Площадь быстро опустела. Народ спешил к застолью. Праздник! К тому же завтра выходной. Елена наготовила салатов. Купила шампанского. Бутылочку коньяка. Тогда ещё было в продаже. Они пировали вдвоём. Никого не приглашали. И сами отказались от приглашений. Им хронически не хватало друг друга. Каждая выпавшая свободная минута Савватиевыми ценилась выше всяческого золота. Целыми днями они могли валяться на диване, крепко обнявшись. Простое прикосновение ладошек приводило обоих в восторг. Не говоря уж о большем. Вот и сейчас, отобедав, слегка захмелевшие, они улеглись перед телевизором. Леночка, как обычно, пригрелась в подмышке, закинув на него руку и ногу. По первому каналу показывали новости. Репортаж с Красной Площади. Главный военный парад. Прохождение войск, техники. Затем демонстрация.
– Ген, тебе не кажется, что Брежнев какой-то не такой?
– В смысле?
– Ну, как не живой. Не улыбнётся, ни поведёт бровью. Вообще никаких гримас. Только смотрит и рукой помахивает. Одет легко. В Москве, наверно, тоже не лето.
– Действительно, чего это с ним? Последние дни серость какая-то одолевает. Отчего-то вдруг стало противно всё. Будто прозрение. Кругом фиглярничание. Дефилируют в папахах, местечовые князья, волю свою навязывают. Всё время кажется, что на головах у них вороньи гнёзда. Так и хочется запустить дрыном. Каждая мразь корчит самодержца.
– Геночка, так всё сложно? Кто это там на тебя навалился?
– Да есть уникумы.
– Расскажешь?
– Много ему чести.
– Ему? Значит, конкретная особь. И кто же?
– Да сосед наш по дому. Во втором подъезде обитает. Баранов. Заместитель по тылу.
– Ему-то чего от тебя?
– Пока ничего. Но чувствую, не безразличен вдруг я ему стал.

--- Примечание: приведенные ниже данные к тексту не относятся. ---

theorem witness_LaneControlRun :
    gives .laneControlRun (laneOrder .run State.reset) (fun t => laneMode .lane0 t == .off && t.ocu.current == none) =
      true ∧
    gives .laneControlRun (laneOrder .run (withTable (updLsq .lane0 (fun q => { q with retired := true }) State.reset)))
      (fun t => laneMode .lane0 t == .off && t.ocu.longList == []) = true ∧
    gives .laneControlRun (laneOrder .run (withTable State.reset)) (fun t => laneMode .lane0 t == .warming &&
      (t.lsq.get .lane0).lamp == .on && t.ocu.longList == [⟨.laneOrder .lane0, 4096, 1, true⟩]) = true ∧
    gives .laneControlRun (laneOrder .run (withTable (inMode .ready State.reset))) (fun t =>
      laneMode .lane0 t == .running && t.ocu.longList == [] && feedPermit .lane0 t) = true ∧
    gives .laneControlRun (laneOrder .run (withTable running)) (fun t => laneMode .lane0 t == .running) = true ∧
    gives .laneControlRun (laneOrder .run (withTable (inMode .testing State.reset))) (fun t =>
      laneMode .lane0 t == .testing && t.ocu.current == none) = true := by decide +kernel
/-- A lane in a state with warmed clear and its lamps in a state. -/
def unwarmed (m : LaneMode) (lamp : LampPower) : State :=
  withTable (updLsq .lane0 (fun q => { q with warmed := false, lamp := lamp }) (inMode m State.reset))
theorem witness_LaneControlRun_unwarmed :
    gives .laneControlRun (laneOrder .run (unwarmed .ready .on)) (fun t => laneMode .lane0 t == .warming &&
      (t.sfe.get .lane0).longRequest == some .warming && t.ocu.longList == [⟨.laneOrder .lane0, 4096, 1, true⟩]) = true ∧
    gives .laneControlRun (laneOrder .run (unwarmed .standby .dim)) (fun t => laneMode .lane0 t == .warming &&
      (t.lsq.get .lane0).rise.isSome && (t.lsq.get .lane0).pendingOrder == some .run) = true ∧
    gives .laneControlRun (laneOrder .run (unwarmed .ready .dark)) (fun t => laneMode .lane0 t == .warming &&
      (t.lsq.get .lane0).lamp == .on && (t.lsq.get .lane0).lampWarm == some 0) = true := by decide +kernel
theorem witness_LaneControlDrain :
    gives .laneControlDrain (laneOrder .drain (onBelt [letter] running)) (fun t => laneMode .lane0 t == .draining &&
      t.ocu.longList == [⟨.laneOrder .lane0, 4096, 1, true⟩]) = true ∧
    gives .laneControlDrain (laneOrder .drain running) (fun t => laneMode .lane0 t == .ready &&
      t.ocu.longList == [] && t.ocu.current == none) = true ∧
    gives .laneControlDrain (laneOrder .drain State.reset) (fun t => laneMode .lane0 t == .off &&
      t.ocu.current == none) = true ∧
    gives .laneControlDrain (laneOrder .drain (inMode .draining State.reset)) (fun t =>
      (t.lsq.get .lane0).pendingOrder == some .drain) = true ∧
    gives .laneControlDrain (laneOrder .drain (inMode .stopped State.reset)) (fun t =>
      laneMode .lane0 t == .stopped && t.ocu.current == none) = true ∧
    gives .laneControlDrain (laneOrder .drain (updLsq .lane0 (fun q => { q with pendingOrder := some .drain })
      (inMode .draining State.reset))) (fun t => laneMode .lane0 t == .draining &&
      (t.lsq.get .lane0).pendingOrder == some .drain && readBytes 4108 2 t == [4, 7]) = true := by decide +kernel
theorem witness_LaneControlRestAndHolds :
    gives .laneControlStandby (laneOrder .standby (inMode .ready State.reset)) (fun t =>
      laneMode .lane0 t == .standby && (t.lsq.get .lane0).lamp == .dim) = true ∧
    gives .laneControlStandby (laneOrder .standby (inMode .standby State.reset)) (fun t =>
      laneMode .lane0 t == .standby && t.ocu.current == none) = true ∧
    gives .laneControlStandby (laneOrder .standby (onBelt [letter] (inMode .ready State.reset))) (fun t =>
      laneMode .lane0 t == .ready && t.ocu.current == none) = true ∧
    gives .laneControlOff (laneOrder .off (inMode .standby State.reset)) (fun t =>
      laneMode .lane0 t == .off && (t.lsq.get .lane0).lamp == .dark && !(t.lsq.get .lane0).warmed) = true ∧
    gives .laneControlOff (laneOrder .off running) (fun t => laneMode .lane0 t == .running &&
      t.ocu.current == none) = true ∧
    gives .laneControlHold (laneOrder .hold running) (fun t => holdSet .lane0 .host t && !feedPermit .lane0 t) = true ∧
    gives .laneControlRelease (laneOrder .release (setHold .lane0 .host true running)) (fun t =>
      feedPermit .lane0 t) = true := by decide +kernel
theorem witness_LaneControlClearAndAbort :
    gives .laneControlClear (laneOrder .clear (onBelt [letter] (inMode .stopped State.reset))) (fun t =>
      laneMode .lane0 t == .ready && (t.track.get .lane0).queue == [] && (t.track.get .lane0).lastSerial == 40 &&
      (t.tally.get .lane0).getD 96 0 == 1) = true ∧
    gives .laneControlClear (laneOrder .clear running) (fun t => laneMode .lane0 t == .running &&
      t.ocu.current == none) = true ∧
    gives .laneControlAbort (laneOrder .abort (onBelt [letter] (withPrint (bars .printing) running))) (fun t =>
      laneMode .lane0 t == .off && (t.track.get .lane0).queue == [] && (t.lsq.get .lane0).lamp == .dark &&
      (head .lane0 .near t).prints == [] && (head .lane0 .near t).wet == .cold) = true := by decide +kernel
/-- R120, R137: reservations at CLEAR and ABORT; a running test and a pending RUN at ABORT. -/
theorem witness_LaneControlClearAndAbort_endings :
    let long := fun k => updOcu (fun o => { o with longList := [⟨k, 1024, 15, true⟩] })
    gives .laneControlClear (laneOrder .clear (inMode .stopped (reservedIn .queued [1]))) (fun t =>
      (pocketRec .lane0 .n2 t).reservations == [] && (pocketRec .lane0 .n2 t).state == .readyToSwap) = true ∧
    gives .laneControlAbort (laneOrder .abort (reservedIn .active [1])) (fun t =>
      (pocketRec .lane0 .n2 t).reservations == [] && (pocketRec .lane0 .n2 t).fill == 100) = true ∧
    gives .laneControlAbort (laneOrder .abort (long (.laneTest .lane0) (testing 3 none))) (fun t =>
      t.hmu.tests.get .lane0 == none && t.ocu.longList == [] && t.ocu.completed == 2 &&
      readBytes 1036 2 t == [4, 11]) = true ∧
    gives .laneControlAbort (laneOrder .abort (long (.laneOrder .lane0) (updLsq .lane0 (fun q =>
      { q with pendingOrder := some .run }) (inMode .warming State.reset)))) (fun t =>
      (t.lsq.get .lane0).pendingOrder == none && t.ocu.longList == [] && t.ocu.completed == 2 &&
      readBytes 1036 2 t == [4, 11]) = true := by decide +kernel

/-! ### Clock, journal, status, chain and shared orders -/

def clocked (y m d sec period : Nat) (s : State) : State :=
  updPmc (fun p => { p with year := y, month := m, day := d, seconds := sec, period := period, clockSet := true,
                            clockTicks := 20000 }) s

/-- R86: 28 February of a leap year, the end of a year and of 2099; a period boundary rolls. -/
theorem witness_ClockAndGenerations :
    gives .clockSecond (clocked 2000 2 28 86399 60 State.reset) (fun t =>
      (t.pmc.year, t.pmc.month, t.pmc.day, t.pmc.seconds) == (2000, 2, 29, 0) && t.pmc.lastGen == 1) = true ∧
    gives .clockSecond (clocked 2001 4 30 86399 60 State.reset) (fun t =>
      (t.pmc.year, t.pmc.month, t.pmc.day) == (2001, 5, 1)) = true ∧
    gives .clockSecond (clocked 2098 12 31 86399 60 State.reset) (fun t =>
      (t.pmc.year, t.pmc.month, t.pmc.day) == (2099, 1, 1)) = true ∧
    gives .clockSecond (clocked 2099 12 31 86399 60 State.reset) (fun t =>
      (t.pmc.year, t.pmc.month, t.pmc.day) == (2000, 1, 1)) = true ∧
    gives .clockSecond (clocked 2024 5 5 3598 60 State.reset) (fun t => t.pmc.seconds == 3599 &&
      t.pmc.lastGen == 0 && t.pmc.current == none) = true ∧
    gives .clockSecond (clocked 2024 5 5 3599 60 (updPmc (fun p => { p with lastGen := 65535 }) State.reset)) (fun t =>
      t.pmc.seconds == 3600 && t.pmc.lastGen == 1 &&
      t.pmc.current.map (fun g => (g.number, g.periodStart)) == some (1, 3600)) = true := by decide +kernel
/-- With a FULL style the roll composes, and the composition makes it current. -/
theorem witness_ClockAndGenerations_composed :
    gives .clockSecond (clocked 2024 5 5 3599 60 (updPmc (fun p => { p with styles := [⟨.full, ⟨⟨16, 8, [], []⟩, ⟨16, 8, [], []⟩⟩⟩] })
      State.reset)) (fun t => t.pmc.current == none &&
      t.pmc.composing.map (fun c => (c.generation.number, c.ticks, c.need)) == some (1, 0, 40)) = true ∧
    gives .compositionComplete (updHead .lane0 .near (fun d => setSlot 0 ⟨some (.full 1 4), true, none, false⟩ d)
      (updPmc (fun p => { p with
        current := some ⟨5, false, [], 2024, 5, 5, 0, .period, []⟩,
        previous := some ⟨4, false, [], 2024, 5, 4, 0, .period, []⟩,
        composing := some ⟨⟨6, false, [], 2024, 5, 5, 3600, .period, []⟩, 40, 40⟩ }) State.reset)) (fun t =>
      t.pmc.current.map (fun g => g.number) == some 6 && t.pmc.previous.map (fun g => g.number) == some 5 &&
      (slotOf (head .lane0 .near t) 0).key == none &&
      t.jrn.holding.map (fun e => (e.code, e.arg1)) == [(.genRoll, 6), (.genDropped, 4)]) = true := by decide +kernel

/-- A sealed image at address 8,192. -/
def imageAt (off : Nat) (bs : List Byte) (s : State) : State :=
  { windowed s with mem := (((sealRecord off bs).zipIdx 8192).map (fun q => (q.2, q.1))).filter (fun c => c.2 != 0) }

/-- A style set whose first style is undefined (0) or BARS (1), with two images of 16 columns. -/
def styleImage (kind len : Nat) : List Byte :=
  List.replicate 6 0x41 ++ [0, 0] ++ [10, 1, 0, 0, 10, 2, 0, 0, 60, 0, 0, 0, 2, 1, 0, 0] ++ le 4 len ++ le 4 0 ++
  [BitVec.ofNat 8 kind, 0, 16, 15, 16, 0, 0, 0] ++ le 4 144 ++ le 4 144 ++ List.replicate 96 0 ++
  List.replicate (len - 144) 7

– А начальник твой что же?
– Пустое место. Работу свалил всю на меня. И по медпункту, и по всей части. Если что-нибудь из ряда вон выходящее, умывает руки. Это Савватиев, это не я. Я ни при чём. И командир игру эту почему-то принял. Я простой начальник медицинского пункта. Моя территория этим и ограничивается. Приём больных, диспансерное наблюдение, обследования. Техническое состояние здания. Ясное дело, моё. Но меня гоняют и на проверки. А права? Какие мои полномочия? Ну, пойду, накопаю. А дальше? Бардак повсеместный. Бороться надо. А как? Кто ты какой, говорят мне в подразделениях.
– Начмед благодарить должен.
– Та где там! Ты, Петрович, говорит, слишком радикален. Помягче надо. Как помягче? Загадят всё.

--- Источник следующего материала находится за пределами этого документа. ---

theorem updChannel_calm (l : LaneId) (g : Gate) (f : Channel → Channel) (s : State) : Calm s (updChannel l g f s) :=
  calm_of_only (by apply updChannel_only (h := only_refl _ _); simp [offBooks])

theorem updHead_calm (l : LaneId) (h : Side) (f : Head → Head) (s : State) : Calm s (updHead l h f s) :=
  calm_of_only (by apply updHead_only (h := only_refl _ _); simp [offBooks])

theorem dropHead_calm (l : LaneId) (g : Gate) (ns : List Nat) (s : State) : Calm s (dropHead l g ns s) :=
  (updChannel_calm l g _ s).trans
    (calm_foldl _ (fun u n => updEntry_calm l n _ u (fun e _ => strikeWindow_advanced g e)) ns _)

theorem onEvent_calm (l : LaneId) (g : Gate) (w : Window) (s : State) : Calm s (onEvent l g w s).1 := by
  unfold onEvent
  split
  · exact dropHead_calm l g w.items s
  · exact updChannel_calm l g _ s

theorem loadHead_calm (l : LaneId) (g : Gate) (s : State) : Calm s (loadHead l g s).1 := by
  unfold loadHead
  split
  · exact Calm.refl s
  · dsimp only
    split
    · exact Calm.refl s
    · split
      · exact updChannel_calm l g _ s
      · split
        · exact onEvent_calm l g _ s
        · exact dropHead_calm l g _ s

theorem removeWindow_calm (l : LaneId) (n : Nat) (g : Gate) (s : State) : Calm s (removeWindow l n g s).1 := by
  unfold removeWindow
  split
  · exact Calm.refl s
  · split
    · exact Calm.refl s
    · exact (updChannel_calm l g _ s).trans (updEntry_calm l n _ _ (fun e _ => strikeWindow_advanced g e))

theorem rerouteItem_calm (l : LaneId) (n : Nat) (c : RerouteCause) (j : Nat) (s : State) :
    Calm s (rerouteItem l n c j s).1 := by
  unfold rerouteItem
  split
  · exact Calm.refl s
  next e he =>
    dsimp only
    split
    · exact calm_of_only (by apply secondCause_only (h := only_refl _ _) <;> simp [offBooks])
    next hn =>
      refine writeCause_calm l n c j s (fun x hx => ?_)
      rw [he] at hx
      cases hx
      simpa using hn

theorem releaseReservation_calm (l : LaneId) (n : Nat) (s : State) : Calm s (releaseReservation l n s) :=
  calm_of_only (by apply releaseReservation_only (h := only_refl _ _) <;> simp [offBooks])

theorem oneWork_calm (l : LaneId) (w : GateWork) (s : State) : Calm s (oneWork l w s).1 := by
  cases w with
  | load g => exact loadHead_calm l g s
  | reroute n c j => exact rerouteItem_calm l n c j s
  | remove n g => exact removeWindow_calm l n g s
  | release n => exact (withdrawPrint_calm l n s).trans (releaseReservation_calm l n _)

theorem runWork_calm (l : LaneId) (n : Nat) (ws : List GateWork) (s : State) : Calm s (runWork l n ws s) := by
  induction n generalizing ws s with
  | zero => exact Calm.refl s
  | succ n ih =>
    cases ws with
    | nil => exact Calm.refl s
    | cons w ws => exact (oneWork_calm l w s).trans (ih _ _)

theorem gateWork_calm (l : LaneId) (ws : List GateWork) (s : State) : Calm s (gateWork l ws s) :=
  runWork_calm l workBound ws s

theorem purgeWindows_calm (l : LaneId) (e : Entry) (s : State) : Calm s (purgeWindows l e s) :=
  calm_foldl _ (fun u g => removeWindow_calm l e.serial g u) _ s

theorem closeHead_calm (l : LaneId) (g : Gate) (w : Window) (off : Pos) (s : State) : Calm s (closeHead l g w off s) :=
  (updChannel_calm l g _ s).trans (gateWork_calm l _ _)

/-! ### Plans and deliveries -/

theorem verdict_offLedger (k : VerdictKind) : offLedger (.verdict k) := by
  cases k <;> simp [offLedger, tallyPlace]

theorem presentation_offLedger (p : Presentation) : offLedger (.presentation p) := by
  cases p <;> simp [offLedger, tallyPlace, presentationCode]

theorem cls_offLedger (n : Nat) : offLedger (.cls n) := by
  intro i hi
  simp only [tallyPlace] at hi
  split at hi
  · cases hi; omega
  · cases hi

theorem countVerdict_calm (l : LaneId) (v : Verdict) (s : State) : Calm s (countVerdict l v s) := by
  have h1 := countUp_steady l (c := .verdict v.kind) s (verdict_offLedger v.kind)
  unfold countVerdict
  dsimp only
  split
  · exact h1
  next i _ =>
    exact (h1.trans advanced_order (countUp_steady l _ (presentation_offLedger i.presentation))).trans advanced_order
      (countUp_steady l _ (cls_offLedger i.classIndex))

theorem countBlock_calm (l : LaneId) (a : AttrId) (s : State) : Calm s (countBlock l a s) :=
  calm_of_only (by apply countBlock_only (h := only_refl _ _) <;> simp [offBooks])

theorem planVerdict_calm (l : LaneId) (e : Entry) (v : Verdict) (s : State) : Calm s (planVerdict l e v s).1 :=
  calm_of_only (by apply planVerdict_only (h := only_refl _ _) <;> simp [offBooks])

theorem findEntry_congr {l : LaneId} (n : Nat) (h : t.track.get l = s.track.get l) :
    findEntry l n t = findEntry l n s := by
  unfold findEntry; rw [h]

theorem planVerdict_track (l k : LaneId) (e : Entry) (v : Verdict) (s : State) :
    (planVerdict l e v s).1.track.get k = s.track.get k := by
  have h : Only offBooks s (planVerdict l e v s).1 := by
    apply planVerdict_only (h := only_refl _ _) <;> simp [offBooks]
  exact h (.track k) (by simp [offBooks])

/-- A delivery of an entry that was not delivered yet (R14). -/
theorem deliver_calm (l : LaneId) (e : Entry) (v : Verdict) (s : State)
    (hd : trackOk (s.track.get l) = true → ∀ x, findEntry l e.serial s = some x → x.delivered = false) :
    Calm s (deliver l e v s) := by
  have hp := planVerdict_calm l e v s
  have ht := planVerdict_track l l e v s
  unfold deliver
  dsimp only
  refine (hp.trans (updEntry_steady advanced_order l e.serial _ _ (fun hk x hx => ?_))).trans
    (((countVerdict_calm l v _).trans ((countBlock_calm l .flipAccuracy _).trans
      (countBlock_calm l .bankAccuracy _))).trans (gateWork_calm l _ _))
  rw [findEntry_congr _ ht] at hx
  rw [ht] at hk
  exact ⟨rfl, fun _ => rfl, fun h => by rw [hd hk x hx] at h; cases h⟩

/-- The oldest entry that waits for its delivery is not delivered, and is found by its serial. -/
theorem findEntry_waiting {l : LaneId} {s : State} {e : Entry} (hk : trackOk (s.track.get l) = true)
    (he : (s.track.get l).queue.find? (fun e => !e.delivered) = some e) :
    findEntry l e.serial s = some e ∧ e.delivered = false :=
  ⟨findEntry_of_mem hk (List.mem_of_find?_eq_some he), by simpa using List.find?_some he⟩

theorem deliverRun_calm (l : LaneId) (n : Nat) (s : State) : Calm s (deliverRun l n s) := by
  induction n generalizing s with
  | zero => exact Calm.refl s
  | succ n ih =>
    unfold deliverRun
    split
    · exact Calm.refl s
    next e he =>
      split
      · exact Calm.refl s
      next v _ =>
        refine (deliver_calm l e v s (fun hk x hx => ?_)).trans (ih _)
        obtain ⟨hf, hd⟩ := findEntry_waiting hk he
        rw [hf] at hx
        cases hx
        exact hd

theorem deliverAll_calm (l : LaneId) (s : State) : Calm s (deliverAll l s) := deliverRun_calm l _ s

/-- With the oldest waiting entry without a verdict nothing is delivered (R14). -/
theorem deliverAll_of_none {l : LaneId} {s : State}
    (h : ∀ e ∈ (s.track.get l).queue, e.delivered = true ∨ e.verdict = none) : deliverAll l s = s := by
  unfold deliverAll
  cases (s.track.get l).queue.length with
  | zero => rfl
  | succ n =>
    unfold deliverRun
    split
    · rfl
    next e he =>
      have hd : e.delivered = false := by simpa using List.find?_some he
      have hv : e.verdict = none := by
        have := h e (List.mem_of_find?_eq_some he)
        simpa [hd] using this
      simp [hv]

/-! ### Prints -/

theorem print_offLedger (c : PrintCount) : offLedger (.print c) := by
  cases c <;> simp [offLedger, tallyPlace]

theorem uncancelled_offLedger (c : UncancelledCause) : offLedger (.uncancelled c) := by
  cases c <;> simp [offLedger, tallyPlace, uncancelledCode]

theorem verifyMiss_calm (l : LaneId) (s : State) : Calm s (verifyMiss l s) :=
  countUp_steady l s (by simp [offLedger, tallyPlace])

theorem enterVerify_calm (l : LaneId) (h : Side) (p : Pos) (s : State) : Calm s (enterVerify l h p s) :=
  calm_ite (updHead_calm l h _ s) ((updHead_calm l h _ s).trans (verifyMiss_calm l _))

theorem writePrinted_calm (l : LaneId) (p : Print) (b : Bool) (c : PrintCount) (s : State) :
    Calm s (writePrinted l p b c s) :=
  updEntry_calm _ _ _ _ (fun e _ => printResult_advanced e _)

– Создаётся впечатление, что только тебе небезразлично.
– Кто знает, может, так и есть. Или, как на Руси, впряглась кобылка, так на неё всё и грузят. Пусть себе тащит, а мы пожируем.

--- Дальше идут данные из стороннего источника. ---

-- ==== Sys2Proof/Proofs/HealthRecords.lean ====
section
/-! LOAD_THRESHOLDS of one entry (R164, R165): the record that the entry loads or restores, the lanes freed of a retirement,
the failing test of the load, and the hold reason HEALTH (R162). -/

namespace Sys2Proof.Machine

/-! ### The record that is loaded -/

/-- R165: the record with the entry's threshold and action. -/
def namedRecord (e : ThresholdEntry) (r : AttrRec) : AttrRec :=
  { r with threshold := e.threshold, action := attrActionOf e.action }

/-- R165: the record that a restore leaves. -/
def restoredRecord (e : ThresholdEntry) (r : AttrRec) : AttrRec :=
  { r with
    normalized := 100, state := .passing, worst := if e.carry = 1 then min e.worst 100 else 100,
    raw := if e.carry = 1 then e.raw else 0, blockCount := 0, blockEvents := 0 }

/-- R165: the record with the entry's threshold and action, restored where the entry asks for it. -/
def loadedRecord (e : ThresholdEntry) (r : AttrRec) : AttrRec :=
  if e.restore = 1 then restoredRecord e (namedRecord e r) else namedRecord e r

section
variable (e : ThresholdEntry) (r : AttrRec)

theorem loadedRecord_threshold : (loadedRecord e r).threshold = e.threshold := by
  unfold loadedRecord
  split <;> rfl

theorem loadedRecord_action : (loadedRecord e r).action = attrActionOf e.action := by
  unfold loadedRecord
  split <;> rfl

theorem loadedRecord_normalized : (loadedRecord e r).normalized = if e.restore = 1 then 100 else r.normalized := by
  unfold loadedRecord
  split <;> rfl

theorem loadedRecord_worst : (loadedRecord e r).worst =
    if e.restore = 1 then (if e.carry = 1 then min e.worst 100 else 100) else r.worst := by
  unfold loadedRecord
  split <;> rfl

theorem loadedRecord_raw : (loadedRecord e r).raw =
    if e.restore = 1 then (if e.carry = 1 then e.raw else 0) else r.raw := by
  unfold loadedRecord
  split <;> rfl

theorem loadedRecord_state : (loadedRecord e r).state = if e.restore = 1 then .passing else r.state := by
  unfold loadedRecord
  split <;> rfl

/-- Where a load leaves a RETIRED record in another state, it restores it. -/
theorem restores_of_loadedRecord (h : r.state = .retired) (hne : (loadedRecord e r).state ≠ .retired) :
    e.restore = 1 := by
  by_contra hr
  exact hne (by rw [loadedRecord_state, if_neg hr, h])

theorem attrActionOf_eq (n : Nat) :
    attrActionOf n = if n = 0 then .report else if n = 1 then .hold else .retire := by
  match n with
  | 0 | 1 | _ + 2 => rfl

theorem attrActionOf_retire {n : Nat} (h : n ≤ 2) : attrActionOf n = .retire ↔ n = 2 := by
  match n, h with
  | 0, _ | 1, _ | 2, _ => decide

end

/-! ### The entry applied to its record -/

section
variable {l : LaneId} {k : AttrId} {e : ThresholdEntry} {s t : State}

theorem restoreElement_leaves (l : LaneId) (k : AttrId) (s : State) :
    Only (fun p => p = .gates l ∨ p = .heads l) s (restoreElement l k s) := by
  apply restoreElement_only (h := only_refl _ _) <;> simp

/-- R163, R165: the flag of an element other than the lane is cleared. -/
theorem restoreElement_flag (s : State) (hp : isPrefail k = true) (h1 : k ≠ .lampReserve) (h2 : k ≠ .tracking) :
    retiredFlag l k (restoreElement l k s) = some false := by
  cases k with
  | lampReserve => exact absurd rfl h1
  | tracking => exact absurd rfl h2
  | flipAccuracy | bankAccuracy | nearHeadWet | farHeadWet => simp [retiredFlag, restoreElement]
  | pocketAccuracy | nearHeadAlign | farHeadAlign | timeliness | calCurrency => cases hp

theorem restoreRecord_leaves (l : LaneId) (k : AttrId) (e : ThresholdEntry) (s : State) :
    Only (fun p => p ∈ [.raised, .gates l, .heads l, .attrs l]) s (restoreRecord l k e s) := by
  apply restoreRecord_only (h := only_refl _ _) <;> simp

/-- R165: the record restored, with HEALTH where its state changes, before its element. -/
def recordRestored (l : LaneId) (k : AttrId) (e : ThresholdEntry) (s : State) : State :=
  if (attr l k s).state = .passing then updAttr l k (restoredRecord e) s
  else raise .health (updAttr l k (restoredRecord e) s)

theorem restoreRecord_eq (l : LaneId) (k : AttrId) (e : ThresholdEntry) (s : State) : restoreRecord l k e s =
    if (attr l k s).state = .retired then restoreElement l k (recordRestored l k e s) else recordRestored l k e s := rfl

/-- R165: a restore of a record that is not PASSING raises HEALTH. -/
theorem restoreRecord_health (h : (attr l k s).state ≠ .passing) : raisedIn .health (restoreRecord l k e s) := by
  have hraised : raisedIn .health (recordRestored l k e s) := by
    rw [recordRestored, if_neg h]
    exact raisedIn_raise _ _
  rw [restoreRecord_eq]
  split
  · exact raisedKept_of_only (restoreElement_leaves l k _) (by simp) _ hraised
  · exact hraised

theorem restoreRecord_recorded (l : LaneId) (k : AttrId) (e : ThresholdEntry) (s : State) :
    Recorded l k (restoredRecord e (attr l k s)) s (restoreRecord l k e s) := by
  have hrestored : Recorded l k (restoredRecord e (attr l k s)) s (recordRestored l k e s) := by
    unfold recordRestored
    split
    · exact updAttr_recorded l k (restoredRecord e) s
    · exact (updAttr_recorded l k (restoredRecord e) s).kept (fun _ _ => rfl)
  rw [restoreRecord_eq]
  split
  · exact hrestored.kept (attrsKept_of_only (restoreElement_leaves l k _) (by simp))
  · exact hrestored

theorem restoreRecord_flag (hs : (attr l k s).state = .retired) (hp : isPrefail k = true) (h1 : k ≠ .lampReserve)
    (h2 : k ≠ .tracking) : retiredFlag l k (restoreRecord l k e s) = some false := by
  rw [restoreRecord_eq, if_pos hs]
  exact restoreElement_flag _ hp h1 h2

section
variable (hl : laneOfIndex e.lane = some l) (hk : attrOfCode e.id = some k)
include hl hk

theorem applyThreshold_of : applyThreshold e s =
    if e.restore = 1 then restoreRecord l k e (updAttr l k (namedRecord e) s) else updAttr l k (namedRecord e) s := by
  unfold applyThreshold
  rw [hl, hk]
  rfl

theorem applyThreshold_recorded : Recorded l k (loadedRecord e (attr l k s)) s (applyThreshold e s) := by
  have hnamed := updAttr_recorded l k (namedRecord e) s
  rw [applyThreshold_of hl hk]
  unfold loadedRecord
  split
  · have hrestored := restoreRecord_recorded l k e (updAttr l k (namedRecord e) s)
    rw [hnamed.1] at hrestored
    exact hnamed.trans hrestored
  · exact hnamed

theorem applyThreshold_leaves :
    Only (fun p => p ∈ [.raised, .gates l, .heads l, .attrs l]) s (applyThreshold e s) := by
  have hnamed : Only (fun p => p ∈ [.raised, .gates l, .heads l, .attrs l]) s (updAttr l k (namedRecord e) s) :=
    updAttr_only l k _ (only_refl _ s) (by simp)
  rw [applyThreshold_of hl hk]
  exact only_ite _ (only_trans hnamed (restoreRecord_leaves l k e _)) hnamed

theorem applyThreshold_health (hr : e.restore = 1) (hs : (attr l k s).state ≠ .passing) :
    raisedIn .health (applyThreshold e s) := by
  rw [applyThreshold_of hl hk, if_pos hr]
  refine restoreRecord_health ?_
  rw [(updAttr_recorded l k _ s).1]
  exact hs

theorem applyThreshold_flag (hr : e.restore = 1) (hs : (attr l k s).state = .retired) (hp : isPrefail k = true)
    (h1 : k ≠ .lampReserve) (h2 : k ≠ .tracking) : retiredFlag l k (applyThreshold e s) = some false := by
  rw [applyThreshold_of hl hk, if_pos hr]
  refine restoreRecord_flag ?_ hp h1 h2
  rw [(updAttr_recorded l k _ s).1]
  exact hs

end

end

/-! ### The lanes freed -/

/-- R139, R165: each lane is free of its retirement when none of its measures holds it retired. -/
def lanesFreed (s : State) : State := freeLane .lane1 (freeLane .lane0 s)

/-- One of the two measures that retire a lane is RETIRED (R139). -/
def heldRetired (l : LaneId) (s : State) : Prop :=
  (attr l .lampReserve s).state = .retired ∨ (attr l .tracking s).state = .retired

section
variable (l : LaneId) (s : State)

theorem freeLane_leaves : Only (fun p => p = .lane l ∨ p = .idle l) s (freeLane l s) := by
  apply freeLane_only (h := only_refl _ _) <;> simp

theorem lanesFreed_leaves : Only (fun p => ∃ m, p = .lane m ∨ p = .idle m) s (lanesFreed s) :=
  only_trans (only_mono (freeLane_leaves .lane0 s) (fun _ h => ⟨_, h⟩))
    (only_mono (freeLane_leaves .lane1 _) (fun _ h => ⟨_, h⟩))

theorem lanesFreed_attrsKept : AttrsKept s (lanesFreed s) := attrsKept_of_only (lanesFreed_leaves s) (by simp)

theorem freeLane_lsq_other {m : LaneId} (h : l ≠ m) : (freeLane m s).lsq.get l = s.lsq.get l :=
  lsq_of_only l (freeLane_leaves m s) (by simp [h]) (by simp [h])

variable {l s}

theorem freeLane_held (h : heldRetired l s) : freeLane l s = s := if_pos h

theorem freeLane_free (h : ¬ heldRetired l s) : freeLane l s = updLsq l (fun q => { q with retired := false }) s :=
  if_neg h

– Что вообще там у вас происходит?
– Думаю, то же, что и в стране. Маразм. Глянь на трибуну. Хоть одно лицо, способное руководить государством, видишь? Тем более империей. Ильич-то наш дошёл до точки. Ручкой машет. Ведь и вправду, не шелохнётся.
– Остальные же только и делают, что вертятся.
– Тоска зелёная. Кино какое-нибудь сегодня есть?
– Надо программу глянуть. Я сейчас.
– Оставь, лапусик. Ну её к лешему. Лучше поцелуй меня.
– А ты меня.
Назавтра по телевизору началась вообще белиберда. По обеим программам гоняли симфоническую музыку. Вперемежку между симфониями вклинивали фильмы: «Человек с ружьём», «Мы из Кронштадта», «Рассказы о Ленине». Несколько раз повторяли «Лебединое озеро» Чайковского.